/-- Settles O58: host events at once or kept (`atHost_live`, `atHost_stopped`), the mailbox by its sides (`tenant_served`, `manager_served`), and the
registers of dirty-page logging (`dirtyWrite_served`). -/
theorem hostPortsAndMailboxes : Obligations.HostPortsAndMailboxes := by
  refine ⟨fun s hp bars hok => ⟨fun v hs => ⟨exec_hpModeWrite_first hs, exec_hpModeWrite_later hs⟩, fun h => ?live, fun hr hl a b i e hi => ?kept,
      fun hr hl a b i hi => ?idle⟩,
    fun s f hf => ⟨tenant_served hf, tenant_unserved hf, manager_served hf, fun hs h1 h255 => ?dirty, fun h => next_live (b := s.live) rfl hf h⟩⟩
  case live =>
    have at_ : ∀ {i : Sys2Proof.Instr} {e : HostEvent} {t : State}, exec i s = .next (s.atHost e) → s.hostActs e = t → exec i s = .next t := fun he ht =>
      he.trans (congrArg Host.Outcome.next ((atHost_live h _).trans ht))
    have up : exec (.hostLinkUp hp bars) s = .next (s.atHost (.up hp bars)) := if_pos hok
    have down : exec (.hostLinkDown hp) s = .next (s.atHost (.down hp)) := if_pos hok
    have perst : exec (.perstAssert hp) s = .next (s.atHost (.reset hp)) := if_pos hok
    have hot : exec (.hotReset hp) s = .next (s.atHost (.reset hp)) := if_pos hok
    refine ⟨fun h0 => at_ up (hostUp_hp0 h0), fun h0 hm => at_ up (hostUp_endpoint h0 hm),
      fun h0 hm => ⟨fun l hl => at_ up ((hostUp_root h0 hm).trans (enumerate_fits hl)), fun hl => at_ up ((hostUp_root h0 hm).trans (enumerate_disabled hl))⟩,
      fun h0 h1 h2 => at_ up (hostUp_off h0 h1 h2), fun he => ?_,
      fun he => ⟨at_ down (hostActs_down_root he), at_ perst (hostActs_reset_root he), at_ hot (hostActs_reset_root he)⟩,
      fun a b => ⟨fun h0 hm => at_ (if_pos hok) (hostActs_ltr h0 hm), fun hn => at_ (if_pos hok) (hostActs_ltr_none hn)⟩⟩
    intro t i hi
    simp only [List.mem_cons, List.not_mem_nil, or_false] at hi
    obtain rfl | rfl | rfl := hi
    · exact at_ perst (hostActs_reset he)
    · exact at_ hot (hostActs_reset he)
    · exact at_ down (hostActs_down he)
  case kept => exact (exec_portEvent hok hi).trans (congrArg _ (atHost_stopped hr hl e))
  case idle =>
    simp only [List.mem_cons, List.not_mem_nil, or_false] at hi
    obtain rfl | rfl | rfl | rfl | rfl := hi <;> exact (if_pos hok).trans (congrArg Host.Outcome.next (atHost_idle hr _))
  case dirty =>
    exact ⟨congrArg Host.Outcome.next (dirtyWrite_served hs h1 h255 _), congrArg Host.Outcome.next (dirtyWrite_served hs h1 h255 _),
      congrArg Host.Outcome.next (dirtyWrite_served hs h1 h255 _)⟩
end

section
/-! PROOFS. Snapshots and the inventory stop (R484, R485, R490–R496): O48. -/

namespace Sys2Proof.Laws
open Sys2Proof.Machine

/-! ### Snapshots (R484, R485) -/

section Snapshots

variable {s : State} {t : Nat}

theorem exec_snapshotTake (h : s.dbgServed = true) : exec .snapshotTake s = .next (s.snapTrigger 1) := next_live' (b := s.dbgServed) rfl h

theorem exec_snapshotRelease (h : s.dbgServed = true) : exec .snapshotRelease s = .next (s.modDbg fun d => { d with held := false }) :=
  next_live' (b := s.dbgServed) rfl h

theorem exec_snapshotTimer (h : s.live = true) : exec .snapshotTimer s = .next s.snapTimer := next_live' (b := s.live) rfl h

theorem snapTimer_due (ht : s.dbg.timerAt = some t) (hd : t ≤ s.tclk) :
    s.snapTimer = (s.modDbg fun d => { d with timerAt := some (t + s.snapPeriod * 1000000) }).snapTrigger 2 := by
  simp only [State.snapTimer, ht, if_pos hd]

theorem snapTimer_early (ht : s.dbg.timerAt = some t) (hd : s.tclk < t) : s.snapTimer = s := by
  simp only [State.snapTimer, ht, if_neg (Nat.not_le.mpr hd)]

theorem exec_snapshotEdge (hr : s.activity = .running) : exec .snapshotEdge s = .next s.snapEdge := congrArg Host.Outcome.next (if_pos hr)

theorem snapEdge_none (hd : s.dbg.snapDue = none) : s.snapEdge = s := by simp only [State.snapEdge, hd]

theorem exec_snapshotEdge_none (hd : s.dbg.snapDue = none) : exec .snapshotEdge s = .next s := by
  refine congrArg Host.Outcome.next ?_
  rw [snapEdge_none hd, ite_self]

section Edge

variable (hd : s.dbg.snapDue = some t)
include hd

theorem snapEdge_early (ht : s.time < t) : s.snapEdge = s := by simp only [State.snapEdge, hd, if_pos ht]

/-- At the edge every counter is copied into the shadow under the next number, STOP_OUT pulses where that is on, and every gallery gets a record. -/
theorem snapEdge_takes (ht : t ≤ s.time) :
    let n := (s.dbg.snapSeq + 1) % 65536
    let u := s.modDbg fun d => { d with
      snapDue := none, snapTrig := 0, shadow := s.allCounters, snapSeq := n, trigger := s.dbg.snapTrig, held := s.snapHold }
    let l := leBytes 2 n ++ leBytes 1 s.dbg.snapTrig ++ List.replicate 13 0
    s.snapEdge = State.traceAll
      (if bit (s.word 0 0x120020) 3 then { u with lands := { u.lands with stopPulses := u.lands.stopPulses + 1 } } else u) 0x0E l := by
  simp only [State.snapEdge, hd, if_neg (Nat.not_lt.mpr ht)]
  rfl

--------------------------------------------------

WHAT NEEDS TO BE DONE ::
Pick out, from the lines above, every one that contains the string "refine".

WRITTEN RESPONSE ::
  refine ⟨fun s hp bars hok => ⟨fun v hs => ⟨exec_hpModeWrite_first hs, exec_hpModeWrite_later hs⟩, fun h => ?live, fun hr hl a b i e hi => ?kept,
    refine ⟨fun h0 => at_ up (hostUp_hp0 h0), fun h0 hm => at_ up (hostUp_endpoint h0 hm),
  refine congrArg Host.Outcome.next ?_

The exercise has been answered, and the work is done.